Come si mangia a Trieste La bella (non più) addormentata
LA BELLA (NON PIÙ) ADDORMENTATA
Non una ma tre. Di mare, di terra, e asburgica. Tante sono le cucine da sperimentare in una città dove la fusion è di casa. Fiammetta Fadda in missione racconta, assaggia, raccomanda
Da sempre mi chiedo perché agli italiani, ma non solo, sembra che l’Italia finisca a Venezia anziché continuare fino allo splendore di Trieste. Prendete, per dire, le due piazze che «fanno» le due città. Venezia col fasto orientaleggiante di San Marco, Trieste col lusso laico e austroungarico di Piazza dell’Unità; Venezia aperta sulla mollezza della Laguna, Trieste spalancata sulla luce del golfo; tutte e due con due caffè che si fronteggiano, il Florian e il Quadri a Venezia, gli Specchi e l’Harry’s a Trieste. A chi la palma della bellezza? Dipende dai gusti. Quanto a bar, però, Trieste ha almeno una marcia in più. Primo, perché standosene comodamente seduti si contempla il mare aperto come si fosse in barca; secondo, perché l’Harry’s è dentro i Duchi d’Aosta, il grand hotel che ha fatto la storia della città, dove hanno soggiornato tutti quelli che contano, da Nelson a Casanova, a Sting, ad Abbado, a Noor di Giordania. Potremmo persino avanzare l’ipotesi che quando nel 1972 Arrigo Cipriani aprì l’Harry’s Grill «restaurant & café» nell’albergo appena ristrutturato, lo abbia fatto per l’ambizione di duplicare il suo celebre angoletto veneziano (in origine un deposito di cordami), nella grandeur di un hotel famoso davanti a una piazza mozzafiato. Un luogo d’incontro avant-garde, aperto dalla prima colazione alla cena, quando ancora nessuno pensava che quella formula sarebbe diventata un trend vincente quarant’anni dopo.
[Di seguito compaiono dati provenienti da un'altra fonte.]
-- ==== Sys2Proof/Laws/BlockFrames.lean ====
section
/-!
SUPPORT. What the blocks' operations leave alone, field by field.
-/

namespace Sys2Proof.Machine

/-- A request that was taken changes the memory alone, its partition staying (R57). -/
theorem writeRequest_frame {r : List WriteEntry} {s t : State} (h : writeRequest r s = some t) :
    t.pending = s.pending ∧ t.station = s.station ∧ t.cfg = s.cfg ∧ t.start = s.start ∧ t.scanner = s.scanner
      ∧ t.image = s.image ∧ t.refreshPointer = s.refreshPointer ∧ t.recallUnit = s.recallUnit ∧ t.answers = s.answers
      ∧ t.sequencer = s.sequencer ∧ t.crescendo = s.crescendo ∧ t.motion = s.motion ∧ t.link = s.link ∧ t.peers = s.peers
      ∧ t.supply = s.supply ∧ t.faults = s.faults ∧ t.held = s.held ∧ t.config = s.config
      ∧ t.memory.partition = s.memory.partition ∧ t.bases = s.bases := by
  unfold writeRequest at h
  split at h
  · cases h
    simp [State.bases]
  · cases h

/-- It changes image, link alone. -/
@[simp] theorem changeDivisions_frame (cs : List (Nat × StopSet)) (s : State) :
    (cs.foldl changeDivision s).pending = s.pending ∧ (cs.foldl changeDivision s).station = s.station
      ∧ (cs.foldl changeDivision s).cfg = s.cfg ∧ (cs.foldl changeDivision s).start = s.start
      ∧ (cs.foldl changeDivision s).scanner = s.scanner ∧ (cs.foldl changeDivision s).refreshPointer = s.refreshPointer
      ∧ (cs.foldl changeDivision s).recallUnit = s.recallUnit ∧ (cs.foldl changeDivision s).answers = s.answers
      ∧ (cs.foldl changeDivision s).sequencer = s.sequencer ∧ (cs.foldl changeDivision s).memory = s.memory
      ∧ (cs.foldl changeDivision s).crescendo = s.crescendo ∧ (cs.foldl changeDivision s).motion = s.motion
      ∧ (cs.foldl changeDivision s).peers = s.peers ∧ (cs.foldl changeDivision s).supply = s.supply
      ∧ (cs.foldl changeDivision s).faults = s.faults ∧ (cs.foldl changeDivision s).held = s.held
      ∧ (cs.foldl changeDivision s).config = s.config ∧ (cs.foldl changeDivision s).bases = s.bases := by
  induction cs generalizing s with
  | nil => simp
  | cons c cs ih => simpa [changeDivision] using ih (changeDivision s c)

/-- It changes motion alone. -/
@[simp] theorem imageChanged_frame (ds : List Nat) (s : State) :
    (imageChanged ds s).pending = s.pending ∧ (imageChanged ds s).station = s.station ∧ (imageChanged ds s).cfg = s.cfg
      ∧ (imageChanged ds s).start = s.start ∧ (imageChanged ds s).scanner = s.scanner ∧ (imageChanged ds s).image = s.image
      ∧ (imageChanged ds s).refreshPointer = s.refreshPointer ∧ (imageChanged ds s).recallUnit = s.recallUnit
      ∧ (imageChanged ds s).answers = s.answers ∧ (imageChanged ds s).sequencer = s.sequencer
      ∧ (imageChanged ds s).memory = s.memory ∧ (imageChanged ds s).crescendo = s.crescendo
      ∧ (imageChanged ds s).link = s.link ∧ (imageChanged ds s).peers = s.peers ∧ (imageChanged ds s).supply = s.supply
      ∧ (imageChanged ds s).faults = s.faults ∧ (imageChanged ds s).held = s.held ∧ (imageChanged ds s).config = s.config
      ∧ (imageChanged ds s).bases = s.bases := by
  simp [imageChanged]

/-- It changes image, link, motion alone. -/
@[simp] theorem localChange_frame (cs : List (Nat × StopSet)) (s : State) :
    (localChange cs s).pending = s.pending ∧ (localChange cs s).station = s.station ∧ (localChange cs s).cfg = s.cfg
      ∧ (localChange cs s).start = s.start ∧ (localChange cs s).scanner = s.scanner
      ∧ (localChange cs s).refreshPointer = s.refreshPointer ∧ (localChange cs s).recallUnit = s.recallUnit
      ∧ (localChange cs s).answers = s.answers ∧ (localChange cs s).sequencer = s.sequencer
      ∧ (localChange cs s).memory = s.memory ∧ (localChange cs s).crescendo = s.crescendo ∧ (localChange cs s).peers = s.peers
      ∧ (localChange cs s).supply = s.supply ∧ (localChange cs s).faults = s.faults ∧ (localChange cs s).held = s.held
      ∧ (localChange cs s).config = s.config ∧ (localChange cs s).bases = s.bases := by
  unfold localChange
  split <;> simp

/-- It changes image, motion alone. -/
@[simp] theorem mergeRegistration_frame (d : Nat) (a : Stamp) (x : StopSet) (s : State) :
    (mergeRegistration d a x s).pending = s.pending ∧ (mergeRegistration d a x s).station = s.station
      ∧ (mergeRegistration d a x s).cfg = s.cfg ∧ (mergeRegistration d a x s).start = s.start
      ∧ (mergeRegistration d a x s).scanner = s.scanner ∧ (mergeRegistration d a x s).refreshPointer = s.refreshPointer
      ∧ (mergeRegistration d a x s).recallUnit = s.recallUnit ∧ (mergeRegistration d a x s).answers = s.answers
      ∧ (mergeRegistration d a x s).sequencer = s.sequencer ∧ (mergeRegistration d a x s).memory = s.memory
      ∧ (mergeRegistration d a x s).crescendo = s.crescendo ∧ (mergeRegistration d a x s).link = s.link
      ∧ (mergeRegistration d a x s).peers = s.peers ∧ (mergeRegistration d a x s).supply = s.supply
      ∧ (mergeRegistration d a x s).faults = s.faults ∧ (mergeRegistration d a x s).held = s.held
      ∧ (mergeRegistration d a x s).config = s.config ∧ (mergeRegistration d a x s).bases = s.bases := by
  unfold mergeRegistration
  split <;> simp

/-- It changes link, refreshPointer alone. -/
@[simp] theorem refreshNext_frame (s : State) :
    (refreshNext s).pending = s.pending ∧ (refreshNext s).station = s.station ∧ (refreshNext s).cfg = s.cfg
      ∧ (refreshNext s).start = s.start ∧ (refreshNext s).scanner = s.scanner ∧ (refreshNext s).image = s.image
      ∧ (refreshNext s).recallUnit = s.recallUnit ∧ (refreshNext s).answers = s.answers
      ∧ (refreshNext s).sequencer = s.sequencer ∧ (refreshNext s).memory = s.memory ∧ (refreshNext s).crescendo = s.crescendo
      ∧ (refreshNext s).motion = s.motion ∧ (refreshNext s).peers = s.peers ∧ (refreshNext s).supply = s.supply
      ∧ (refreshNext s).faults = s.faults ∧ (refreshNext s).held = s.held ∧ (refreshNext s).config = s.config
      ∧ (refreshNext s).bases = s.bases := by
  simp [refreshNext]

/-- It changes link alone. -/
@[simp] theorem refreshBurst_frame (s : State) :
    (refreshBurst s).pending = s.pending ∧ (refreshBurst s).station = s.station ∧ (refreshBurst s).cfg = s.cfg
      ∧ (refreshBurst s).start = s.start ∧ (refreshBurst s).scanner = s.scanner ∧ (refreshBurst s).image = s.image
      ∧ (refreshBurst s).refreshPointer = s.refreshPointer ∧ (refreshBurst s).recallUnit = s.recallUnit
      ∧ (refreshBurst s).answers = s.answers ∧ (refreshBurst s).sequencer = s.sequencer ∧ (refreshBurst s).memory = s.memory
      ∧ (refreshBurst s).crescendo = s.crescendo ∧ (refreshBurst s).motion = s.motion ∧ (refreshBurst s).peers = s.peers
      ∧ (refreshBurst s).supply = s.supply ∧ (refreshBurst s).faults = s.faults ∧ (refreshBurst s).held = s.held
      ∧ (refreshBurst s).config = s.config ∧ (refreshBurst s).bases = s.bases := by
  simp [refreshBurst]

/-- It changes image, link, motion alone. -/
@[simp] theorem handMotion_frame (d i : Nat) (v : Bool) (s : State) :
    (handMotion d i v s).pending = s.pending ∧ (handMotion d i v s).station = s.station ∧ (handMotion d i v s).cfg = s.cfg
      ∧ (handMotion d i v s).start = s.start ∧ (handMotion d i v s).scanner = s.scanner
      ∧ (handMotion d i v s).refreshPointer = s.refreshPointer ∧ (handMotion d i v s).recallUnit = s.recallUnit
      ∧ (handMotion d i v s).answers = s.answers ∧ (handMotion d i v s).sequencer = s.sequencer
      ∧ (handMotion d i v s).memory = s.memory ∧ (handMotion d i v s).crescendo = s.crescendo
      ∧ (handMotion d i v s).peers = s.peers ∧ (handMotion d i v s).supply = s.supply ∧ (handMotion d i v s).faults = s.faults
      ∧ (handMotion d i v s).held = s.held ∧ (handMotion d i v s).config = s.config ∧ (handMotion d i v s).bases = s.bases := by
  simp [handMotion]

/-- It changes image, link, motion alone. -/
@[simp] theorem senseChange_frame (d i : Nat) (v : Bool) (s : State) :
    (senseChange d i v s).pending = s.pending ∧ (senseChange d i v s).station = s.station ∧ (senseChange d i v s).cfg = s.cfg
      ∧ (senseChange d i v s).start = s.start ∧ (senseChange d i v s).scanner = s.scanner
      ∧ (senseChange d i v s).refreshPointer = s.refreshPointer ∧ (senseChange d i v s).recallUnit = s.recallUnit
      ∧ (senseChange d i v s).answers = s.answers ∧ (senseChange d i v s).sequencer = s.sequencer
      ∧ (senseChange d i v s).memory = s.memory ∧ (senseChange d i v s).crescendo = s.crescendo
      ∧ (senseChange d i v s).peers = s.peers ∧ (senseChange d i v s).supply = s.supply
      ∧ (senseChange d i v s).faults = s.faults ∧ (senseChange d i v s).held = s.held
      ∧ (senseChange d i v s).config = s.config ∧ (senseChange d i v s).bases = s.bases := by
  simp only [senseChange]
  repeat' split
  all_goals simp

/-- It changes crescendo alone. -/
@[simp] theorem formEffective_frame (s : State) :
    (formEffective s).pending = s.pending ∧ (formEffective s).station = s.station ∧ (formEffective s).cfg = s.cfg
      ∧ (formEffective s).start = s.start ∧ (formEffective s).scanner = s.scanner ∧ (formEffective s).image = s.image
      ∧ (formEffective s).refreshPointer = s.refreshPointer ∧ (formEffective s).recallUnit = s.recallUnit
      ∧ (formEffective s).answers = s.answers ∧ (formEffective s).sequencer = s.sequencer
      ∧ (formEffective s).memory = s.memory ∧ (formEffective s).motion = s.motion ∧ (formEffective s).link = s.link
      ∧ (formEffective s).peers = s.peers ∧ (formEffective s).supply = s.supply ∧ (formEffective s).faults = s.faults
      ∧ (formEffective s).held = s.held ∧ (formEffective s).config = s.config ∧ (formEffective s).bases = s.bases := by
  unfold formEffective
  split <;> simp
Adesso all’Harry’s è da poco arrivato con la sua équipe lo chef Matteo Metullio, triestino, trentenne, bistellato alla Siriola in Alta Val Badia, che ha aperto al bistrot di qualità e alla cucina del chilometro «vero» anziché «zero»: «Voglio dar da mangiare un vitello tonnato, dei rigatoni cacio e pepe, una milanese da far esclamare: sono buoni da paura!». Senza fiocchi e controfiocchi. Per quelli, c’è l’Harry’s Piccolo, solo quattro tavoli, dove fa una cucina contemporanea ricercata: Battuto di gamberi rossi, ricci di mare, rafano, chips di riso alla liquirizia; Risotto all’acqua di pomodoro, plancton, capperi, acciughe e basilico; Crumble al cacao, gelato al cioccolato salato, cremoso alla menta su bisquit al cioccolato.
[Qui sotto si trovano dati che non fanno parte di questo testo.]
-- ==== Sys2Proof/Tests/Slice0.lean ====
section
/-!
SUPPORT. Tests: ill-formed commands that WellFormed refuses, figures the manual's own tables and worked cases give, and for each
statement with hypotheses a state and operands that meet them, clause by clause.
-/

namespace Sys2Proof.Tests

open Sys2Proof.Machine Sys2Proof.Safety

/-! ### A small station -/

def entry (f : LineFunction) : LineEntry := { function := f, inverted := false, mode := .three }

/-- One division of two controls, one divisional, two generals, two levels of 16 steps, eight stages, K = 1; every line function
once. -/
def smallConfiguration : Configuration where
  number := 2
  rate := .k125
  layout := { divisions := 1, controls := [2], divisionals := [1], generals := 2, levels := 2, steps := 16, stages := 8 }
  budget := 1
  pulse := 30
  settle := 20
  closed := 40
  opened := 1240
  bow := 60
  hysteresis := 8
  routes := { lamp := 0x0001#16, notice := 0x0010#16, line := 0x0020#16 }
  policy := .last
  periods := List.replicate 48 20
  table := [.stopSense 0 0, .stopSense 0 1, .set, .generalPiston 1, .generalPiston 2, .divisionalPiston 0 1, .generalCancel,
    .divisionCancel 0, .levelUp, .levelDown, .sequencerNext, .sequencerPrevious, .tutti, .crescendoProgram, .crescendoSet,
    .protect, .protectOverride, .consoleKey, .faultAcknowledge, .encoderA, .encoderB, .encoderIndex].map entry
  scope := 1#8
  returnGeneral := 1
  sensed := [3#48, 0#48, 0#48, 0#48, 0#48, 0#48, 0#48, 0#48]

def lineStates (on : List Nat) : List LineState := (List.range 22).map fun n => { qualified := on.contains n, run := 0 }

def knob (i : Nat) (target sensed : Bool) (state : MotionState) : MotionRecord :=
  { d := 0, i := i, target := target, sensed := sensed, state := state, retry := 0, window := none, coil := none }

def console : Peer where
  station := 3
  kind := .combination
  state := .awake
  presence := .present
  age := 100
  sequence := 15
  gapRun := 0
  cleanRun := 0
  alert := false
  cause := .powerOn
  contribution := { stage := 2, tutti := false, additions := [2#48] }

/-- An Awake station: control 0 drawn, general 1 of level 1 waiting to be written with both controls in its set, one console
peer, and on the line a frame whose beginning it took up. -/
def awake : State :=
  { State.reset with
    station := .awake
    cfg := some smallConfiguration
    scanner := { lines := lineStates [0, 17], restart := { qualified := some false, level := false, run := 0 },
                 strap := { qualified := some false, level := false, run := 0 } }
    image := [{ drawn := 1#48, stamp := { era := 5#16, origin := 1 } }]
    recallUnit := { level := 1, live := none, snapshot := none, setCount := 0, cancelCounts := [0], protection := 0#128 }
    sequencer := { steps := [.general 1, .generalCancel, .divisional 0 1], cursor := 1 }
    memory := { State.reset.memory with
      partition := some (partitionOf smallConfiguration.layout)
      queue := [{ slot := 32, content := Record.content { scope := 1#8, sets := [3#48] }, source := .capture }] }
    motion := { records := [knob 0 true true .aligned, knob 1 false false .aligned], queue := [], energized := 0 }
    link := { State.reset.link with number := 2, receiving := true }
    peers := some console :: List.replicate 13 none }
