-- ==== Sys2Proof/Machine/Assembly.lean ====
section
/-! DEFINITION. The textual syntax of a command: reading a line into a command word, and writing a command as a line (30_encoding.md
R56). What R56 leaves open is log entry 11. -/

namespace Sys2Proof.Machine

/-- What a line of text is. -/
inductive AsmLine where
  /-- Nothing but white space or a comment. -/
  | blank
  /-- A command, or a raw word after `.word`. -/
  | word (w : CmdWord)
  /-- Not in the syntax of R56. -/
  | malformed
  deriving DecidableEq, Repr

/-- `--` starts a comment. -/
def stripComment : List Char → List Char
  | [] => []
  | '-' :: '-' :: _ => []
  | c :: cs => c :: stripComment cs

/-- The word gathered so far, if it is one. -/
def flushToken (cur : List Char) : List (List Char) := if cur = [] then [] else [cur]

/-- The words of a line; `cur` is the word being gathered. -/
def tokens (cur : List Char) : List Char → List (List Char)
  | [] => flushToken cur
  | c :: cs => if c = ' ' || c = '\t' then flushToken cur ++ tokens [] cs else tokens (cur ++ [c]) cs

/-- The value of a digit in a base up to 16. -/
def digitValue? (base : Nat) (c : Char) : Option Nat :=
  let v :=
    if '0' ≤ c ∧ c ≤ '9' then c.toNat - '0'.toNat
    else if 'A' ≤ c ∧ c ≤ 'F' then c.toNat - 'A'.toNat + 10
    else if 'a' ≤ c ∧ c ≤ 'f' then c.toNat - 'a'.toNat + 10
    else 16
  if v < base then some v else none

/-- Digits read onto `acc`, most significant first. -/
def digits? (base acc : Nat) : List Char → Option Nat
  | [] => some acc
  | c :: cs =>
    match digitValue? base c with
    | some v => digits? base (acc * base + v) cs
    | none => none

/-- A number, decimal or `0x` hexadecimal. -/
def number? : List Char → Option Nat
  | [] => none
  | '0' :: 'x' :: c :: cs => digits? 16 0 (c :: cs)
  | c :: cs => digits? 10 0 (c :: cs)

/-- How many operand values a format has. -/
def operandCount : Format → Nat
  | .z => 1
  | .w => 65536
  | .b => 256
  | .f => 2

/-- A line that is a mnemonic and its operand words. -/
def assembleRow (r : OpRow) (args : List (List Char)) : AsmLine :=
  match r.format, args with
  | .z, [] => .word (encode (r.make 0x0000#16))
  | .z, _ => .malformed
  | fmt, [a] =>
    match number? a with
    | some n => if n < operandCount fmt then .word (encode (r.make (BitVec.ofNat 16 n))) else .malformed
    | none => .malformed
  | _, _ => .malformed

/-- The words of a line as a command or a raw word. -/
def assembleTokens : List (List Char) → AsmLine
  | [] => .blank
  | t :: args =>
    if t = ".word".toList then
      match args with
      | [a] =>
        match number? a with
        | some n => if n < 2 ^ 24 then .word (BitVec.ofNat 24 n) else .malformed
        | none => .malformed
      | _ => .malformed
    else
      match opcodeMap.find? (fun r => r.mnemonic.toList == t) with
      | some r => assembleRow r args
      | none => .malformed

/-- One line of text (R56). -/
def assembleLine (line : List Char) : AsmLine := assembleTokens (tokens [] (stripComment line))

/-- A program, one command a line. -/
def assembleLines (lines : List (List Char)) : Option (List CmdWord) :=
  lines.foldr
    (fun line rest =>
      match assembleLine line, rest with
      | .blank, some ws => some ws
      | .word w, some ws => some (w :: ws)
      | _, _ => none)
    (some [])

/-- The mnemonic of a command, `<UNIT>.<FUNCTION>` in capitals (R50, R56). -/
def mnemonic : Instr → String
  | .crcInit _ => "CRC.INIT"
  | .crcUpd _ => "CRC.UPD"
  | .crcRd _ => "CRC.RD"
  | .crcChk _ => "CRC.CHK"
  | .lrcInit _ => "LRC.INIT"
  | .lrcUpd _ => "LRC.UPD"
  | .lrcRd _ => "LRC.RD"
  | .lrcChk _ => "LRC.CHK"
  | .pkInit _ => "PK.INIT"
  | .pkBit _ => "PK.BIT"
  | .pkFlush _ => "PK.FLUSH"
  | .upInit _ => "UP.INIT"
  | .upByte _ => "UP.BYTE"
  | .upEnd _ => "UP.END"

/-- A hexadecimal digit. -/
def hexChar (n : Nat) : Char := if n < 10 then Char.ofNat (n + '0'.toNat) else Char.ofNat (n - 10 + 'A'.toNat)

/-- The `k` low hexadecimal digits of `v`, most significant first. -/
def hexDigits : Nat → Nat → List Char
  | 0, _ => []
  | k + 1, v => hexDigits k (v / 16) ++ [hexChar (v % 16)]

/-- The operand words of a well-formed command. -/
def operandText (i : Instr) : List Char :=
  match i.format with
  | .z => []
  | .w => ' ' :: '0' :: 'x' :: hexDigits 4 i.arg.toNat
  | .b => ' ' :: '0' :: 'x' :: hexDigits 2 i.arg.toNat
  | .f => [' ', hexChar i.arg.toNat]

/-- A command as a line; one with a bad operand is written as its raw word (R56). -/
def renderLine (i : Instr) : List Char :=
  if i.wf then (mnemonic i).toList ++ operandText i
  else ".word".toList ++ (' ' :: '0' :: 'x' :: hexDigits 6 (encode i).toNat)

end Sys2Proof.Machine
end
Ma, allora, perché Trieste non incontra?
Perché è faticosa da raggiungere, dice chi ci viene per lavoro. Perché non ha una personalità gastronomica definita, sentenziano i buongustai. «Perché è una città postindustriale alla ricerca di una nuova vocazione», conclude Riccardo Illy, triestino doc, produttore del noto caffè, due volte sindaco, poi presidente della Regione Friuli-Venezia Giulia. Adesso però la città è in fermento per arrivare pronta al 2020, quando sarà capitale europea della scienza e, contemporaneamente, Fiume, a un’ora d’auto, sarà capitale europea della cultura. L’aeroporto ha intensificato i voli; la famosa terza corsia autostradale procede a tappe forzate; l’attrazione commerciale per le start up scientifiche, in una destinazione che vanta una delle più alte concentrazioni di scienziati in Europa, è alta; la nuova «via della seta», verso Oriente, sarà sempre più marittima. Però, ammettiamolo, c’è un ma.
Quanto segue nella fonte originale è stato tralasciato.